**Material supplied**:
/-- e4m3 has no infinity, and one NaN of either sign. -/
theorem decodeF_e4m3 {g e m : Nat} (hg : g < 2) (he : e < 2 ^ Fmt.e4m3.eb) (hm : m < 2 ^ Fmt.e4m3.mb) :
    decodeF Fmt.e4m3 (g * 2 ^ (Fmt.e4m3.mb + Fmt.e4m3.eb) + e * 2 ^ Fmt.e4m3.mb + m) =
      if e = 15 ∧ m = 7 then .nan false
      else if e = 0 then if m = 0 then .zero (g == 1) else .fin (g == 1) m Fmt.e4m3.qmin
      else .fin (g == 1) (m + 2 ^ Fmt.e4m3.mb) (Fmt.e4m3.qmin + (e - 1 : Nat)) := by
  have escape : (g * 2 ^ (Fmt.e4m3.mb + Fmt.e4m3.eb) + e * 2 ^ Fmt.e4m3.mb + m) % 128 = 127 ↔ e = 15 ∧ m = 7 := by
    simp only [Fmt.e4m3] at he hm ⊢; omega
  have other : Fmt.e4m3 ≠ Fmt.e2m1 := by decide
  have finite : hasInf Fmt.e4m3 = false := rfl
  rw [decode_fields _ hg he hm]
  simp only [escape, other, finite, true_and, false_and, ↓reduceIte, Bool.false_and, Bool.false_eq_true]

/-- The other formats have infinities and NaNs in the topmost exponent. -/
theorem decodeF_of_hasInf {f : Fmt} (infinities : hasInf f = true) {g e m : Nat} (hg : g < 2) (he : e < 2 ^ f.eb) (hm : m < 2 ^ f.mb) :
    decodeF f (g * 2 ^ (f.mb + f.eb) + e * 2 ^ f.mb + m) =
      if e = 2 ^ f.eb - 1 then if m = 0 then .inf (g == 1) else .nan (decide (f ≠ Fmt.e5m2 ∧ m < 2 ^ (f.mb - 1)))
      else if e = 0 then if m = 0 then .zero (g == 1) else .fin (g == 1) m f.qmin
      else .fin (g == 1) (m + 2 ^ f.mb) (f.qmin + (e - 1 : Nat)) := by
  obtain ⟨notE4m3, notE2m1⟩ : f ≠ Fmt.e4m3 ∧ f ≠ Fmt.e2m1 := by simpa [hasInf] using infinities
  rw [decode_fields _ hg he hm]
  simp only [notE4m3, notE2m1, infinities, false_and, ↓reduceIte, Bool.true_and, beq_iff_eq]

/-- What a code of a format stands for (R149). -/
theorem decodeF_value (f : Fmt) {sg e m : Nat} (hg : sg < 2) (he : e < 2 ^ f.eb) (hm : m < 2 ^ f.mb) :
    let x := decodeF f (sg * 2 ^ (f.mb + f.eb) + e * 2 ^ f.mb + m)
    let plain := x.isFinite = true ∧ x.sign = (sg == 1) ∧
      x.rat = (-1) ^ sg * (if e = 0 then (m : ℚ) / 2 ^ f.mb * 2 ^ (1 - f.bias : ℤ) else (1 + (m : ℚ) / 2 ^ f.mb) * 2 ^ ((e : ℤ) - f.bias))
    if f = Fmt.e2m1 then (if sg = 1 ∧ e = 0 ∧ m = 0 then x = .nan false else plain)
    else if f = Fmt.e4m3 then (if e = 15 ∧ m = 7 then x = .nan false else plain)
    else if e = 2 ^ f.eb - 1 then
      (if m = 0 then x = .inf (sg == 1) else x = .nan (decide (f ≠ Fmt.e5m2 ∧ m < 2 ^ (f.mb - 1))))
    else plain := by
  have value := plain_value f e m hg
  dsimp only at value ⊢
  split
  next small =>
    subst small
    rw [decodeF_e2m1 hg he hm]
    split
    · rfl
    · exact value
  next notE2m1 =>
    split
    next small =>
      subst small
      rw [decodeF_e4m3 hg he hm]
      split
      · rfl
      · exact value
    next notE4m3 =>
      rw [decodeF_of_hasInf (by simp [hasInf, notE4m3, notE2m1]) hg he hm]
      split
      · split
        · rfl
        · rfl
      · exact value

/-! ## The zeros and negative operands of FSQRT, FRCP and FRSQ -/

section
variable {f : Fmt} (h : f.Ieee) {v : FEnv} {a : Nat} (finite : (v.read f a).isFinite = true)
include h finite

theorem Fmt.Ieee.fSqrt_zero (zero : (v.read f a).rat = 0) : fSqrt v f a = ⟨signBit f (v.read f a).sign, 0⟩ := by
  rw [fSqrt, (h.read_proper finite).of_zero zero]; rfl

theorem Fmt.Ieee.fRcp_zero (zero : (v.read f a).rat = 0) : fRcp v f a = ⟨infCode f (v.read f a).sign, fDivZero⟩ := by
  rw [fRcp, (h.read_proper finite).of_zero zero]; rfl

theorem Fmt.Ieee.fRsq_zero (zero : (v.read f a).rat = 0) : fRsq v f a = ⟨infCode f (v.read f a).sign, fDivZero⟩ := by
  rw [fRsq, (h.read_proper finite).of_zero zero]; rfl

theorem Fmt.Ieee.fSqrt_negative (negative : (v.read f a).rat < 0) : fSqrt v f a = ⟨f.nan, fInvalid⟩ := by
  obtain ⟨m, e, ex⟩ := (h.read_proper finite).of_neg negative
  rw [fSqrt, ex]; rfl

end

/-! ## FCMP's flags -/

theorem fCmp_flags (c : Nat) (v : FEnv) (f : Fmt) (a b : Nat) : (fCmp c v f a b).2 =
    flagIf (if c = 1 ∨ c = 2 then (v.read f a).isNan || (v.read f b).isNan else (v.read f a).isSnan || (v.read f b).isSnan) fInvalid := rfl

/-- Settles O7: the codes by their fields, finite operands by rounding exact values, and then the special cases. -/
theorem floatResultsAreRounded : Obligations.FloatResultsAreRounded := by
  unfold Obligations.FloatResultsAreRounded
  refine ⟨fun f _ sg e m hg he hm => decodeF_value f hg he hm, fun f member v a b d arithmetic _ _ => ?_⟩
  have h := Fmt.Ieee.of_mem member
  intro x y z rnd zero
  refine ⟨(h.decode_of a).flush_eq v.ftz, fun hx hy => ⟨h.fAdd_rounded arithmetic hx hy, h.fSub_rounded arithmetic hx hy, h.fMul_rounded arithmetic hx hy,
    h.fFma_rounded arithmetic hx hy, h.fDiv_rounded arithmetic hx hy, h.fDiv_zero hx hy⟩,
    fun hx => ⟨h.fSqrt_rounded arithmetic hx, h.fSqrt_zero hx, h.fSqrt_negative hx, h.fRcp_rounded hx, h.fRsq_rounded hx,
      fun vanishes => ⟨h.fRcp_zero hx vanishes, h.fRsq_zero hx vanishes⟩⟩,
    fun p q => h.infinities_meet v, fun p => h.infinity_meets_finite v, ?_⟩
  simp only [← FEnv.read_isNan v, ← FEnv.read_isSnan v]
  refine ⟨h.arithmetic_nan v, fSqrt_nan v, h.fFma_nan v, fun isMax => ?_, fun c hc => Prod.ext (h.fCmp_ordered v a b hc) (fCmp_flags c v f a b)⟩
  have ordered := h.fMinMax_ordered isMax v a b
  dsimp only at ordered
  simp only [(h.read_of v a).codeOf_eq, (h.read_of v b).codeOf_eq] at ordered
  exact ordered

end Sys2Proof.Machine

**Aim of the task**:
Transcribe the entries above so that nothing in them differs from the original.

**Solved problem**:
/-- e4m3 has no infinity, and one NaN of either sign. -/
theorem decodeF_e4m3 {g e m : Nat} (hg : g < 2) (he : e < 2 ^ Fmt.e4m3.eb) (hm : m < 2 ^ Fmt.e4m3.mb) :
    decodeF Fmt.e4m3 (g * 2 ^ (Fmt.e4m3.mb + Fmt.e4m3.eb) + e * 2 ^ Fmt.e4m3.mb + m) =
      if e = 15 ∧ m = 7 then .nan false
      else if e = 0 then if m = 0 then .zero (g == 1) else .fin (g == 1) m Fmt.e4m3.qmin
      else .fin (g == 1) (m + 2 ^ Fmt.e4m3.mb) (Fmt.e4m3.qmin + (e - 1 : Nat)) := by
  have escape : (g * 2 ^ (Fmt.e4m3.mb + Fmt.e4m3.eb) + e * 2 ^ Fmt.e4m3.mb + m) % 128 = 127 ↔ e = 15 ∧ m = 7 := by
    simp only [Fmt.e4m3] at he hm ⊢; omega
  have other : Fmt.e4m3 ≠ Fmt.e2m1 := by decide
  have finite : hasInf Fmt.e4m3 = false := rfl
  rw [decode_fields _ hg he hm]
  simp only [escape, other, finite, true_and, false_and, ↓reduceIte, Bool.false_and, Bool.false_eq_true]

/-- The other formats have infinities and NaNs in the topmost exponent. -/
theorem decodeF_of_hasInf {f : Fmt} (infinities : hasInf f = true) {g e m : Nat} (hg : g < 2) (he : e < 2 ^ f.eb) (hm : m < 2 ^ f.mb) :
    decodeF f (g * 2 ^ (f.mb + f.eb) + e * 2 ^ f.mb + m) =
      if e = 2 ^ f.eb - 1 then if m = 0 then .inf (g == 1) else .nan (decide (f ≠ Fmt.e5m2 ∧ m < 2 ^ (f.mb - 1)))
      else if e = 0 then if m = 0 then .zero (g == 1) else .fin (g == 1) m f.qmin
      else .fin (g == 1) (m + 2 ^ f.mb) (f.qmin + (e - 1 : Nat)) := by
  obtain ⟨notE4m3, notE2m1⟩ : f ≠ Fmt.e4m3 ∧ f ≠ Fmt.e2m1 := by simpa [hasInf] using infinities
  rw [decode_fields _ hg he hm]
  simp only [notE4m3, notE2m1, infinities, false_and, ↓reduceIte, Bool.true_and, beq_iff_eq]

/-- What a code of a format stands for (R149). -/
theorem decodeF_value (f : Fmt) {sg e m : Nat} (hg : sg < 2) (he : e < 2 ^ f.eb) (hm : m < 2 ^ f.mb) :
    let x := decodeF f (sg * 2 ^ (f.mb + f.eb) + e * 2 ^ f.mb + m)
    let plain := x.isFinite = true ∧ x.sign = (sg == 1) ∧
      x.rat = (-1) ^ sg * (if e = 0 then (m : ℚ) / 2 ^ f.mb * 2 ^ (1 - f.bias : ℤ) else (1 + (m : ℚ) / 2 ^ f.mb) * 2 ^ ((e : ℤ) - f.bias))
    if f = Fmt.e2m1 then (if sg = 1 ∧ e = 0 ∧ m = 0 then x = .nan false else plain)
    else if f = Fmt.e4m3 then (if e = 15 ∧ m = 7 then x = .nan false else plain)
    else if e = 2 ^ f.eb - 1 then
      (if m = 0 then x = .inf (sg == 1) else x = .nan (decide (f ≠ Fmt.e5m2 ∧ m < 2 ^ (f.mb - 1))))
    else plain := by
  have value := plain_value f e m hg
  dsimp only at value ⊢
  split
  next small =>
    subst small
    rw [decodeF_e2m1 hg he hm]
    split
    · rfl
    · exact value
  next notE2m1 =>
    split
    next small =>
      subst small
      rw [decodeF_e4m3 hg he hm]
      split
      · rfl
      · exact value
    next notE4m3 =>
      rw [decodeF_of_hasInf (by simp [hasInf, notE4m3, notE2m1]) hg he hm]
      split
      · split
        · rfl
        · rfl
      · exact value

/-! ## The zeros and negative operands of FSQRT, FRCP and FRSQ -/

section
variable {f : Fmt} (h : f.Ieee) {v : FEnv} {a : Nat} (finite : (v.read f a).isFinite = true)
include h finite

theorem Fmt.Ieee.fSqrt_zero (zero : (v.read f a).rat = 0) : fSqrt v f a = ⟨signBit f (v.read f a).sign, 0⟩ := by
  rw [fSqrt, (h.read_proper finite).of_zero zero]; rfl

theorem Fmt.Ieee.fRcp_zero (zero : (v.read f a).rat = 0) : fRcp v f a = ⟨infCode f (v.read f a).sign, fDivZero⟩ := by
  rw [fRcp, (h.read_proper finite).of_zero zero]; rfl

theorem Fmt.Ieee.fRsq_zero (zero : (v.read f a).rat = 0) : fRsq v f a = ⟨infCode f (v.read f a).sign, fDivZero⟩ := by
  rw [fRsq, (h.read_proper finite).of_zero zero]; rfl

theorem Fmt.Ieee.fSqrt_negative (negative : (v.read f a).rat < 0) : fSqrt v f a = ⟨f.nan, fInvalid⟩ := by
  obtain ⟨m, e, ex⟩ := (h.read_proper finite).of_neg negative
  rw [fSqrt, ex]; rfl

end

/-! ## FCMP's flags -/

theorem fCmp_flags (c : Nat) (v : FEnv) (f : Fmt) (a b : Nat) : (fCmp c v f a b).2 =
    flagIf (if c = 1 ∨ c = 2 then (v.read f a).isNan || (v.read f b).isNan else (v.read f a).isSnan || (v.read f b).isSnan) fInvalid := rfl

/-- Settles O7: the codes by their fields, finite operands by rounding exact values, and then the special cases. -/
theorem floatResultsAreRounded : Obligations.FloatResultsAreRounded := by
  unfold Obligations.FloatResultsAreRounded
  refine ⟨fun f _ sg e m hg he hm => decodeF_value f hg he hm, fun f member v a b d arithmetic _ _ => ?_⟩
  have h := Fmt.Ieee.of_mem member
  intro x y z rnd zero
  refine ⟨(h.decode_of a).flush_eq v.ftz, fun hx hy => ⟨h.fAdd_rounded arithmetic hx hy, h.fSub_rounded arithmetic hx hy, h.fMul_rounded arithmetic hx hy,
    h.fFma_rounded arithmetic hx hy, h.fDiv_rounded arithmetic hx hy, h.fDiv_zero hx hy⟩,
    fun hx => ⟨h.fSqrt_rounded arithmetic hx, h.fSqrt_zero hx, h.fSqrt_negative hx, h.fRcp_rounded hx, h.fRsq_rounded hx,
      fun vanishes => ⟨h.fRcp_zero hx vanishes, h.fRsq_zero hx vanishes⟩⟩,
    fun p q => h.infinities_meet v, fun p => h.infinity_meets_finite v, ?_⟩
  simp only [← FEnv.read_isNan v, ← FEnv.read_isSnan v]
  refine ⟨h.arithmetic_nan v, fSqrt_nan v, h.fFma_nan v, fun isMax => ?_, fun c hc => Prod.ext (h.fCmp_ordered v a b hc) (fCmp_flags c v f a b)⟩
  have ordered := h.fMinMax_ordered isMax v a b
  dsimp only at ordered
  simp only [(h.read_of v a).codeOf_eq, (h.read_of v b).codeOf_eq] at ordered
  exact ordered

end Sys2Proof.Machine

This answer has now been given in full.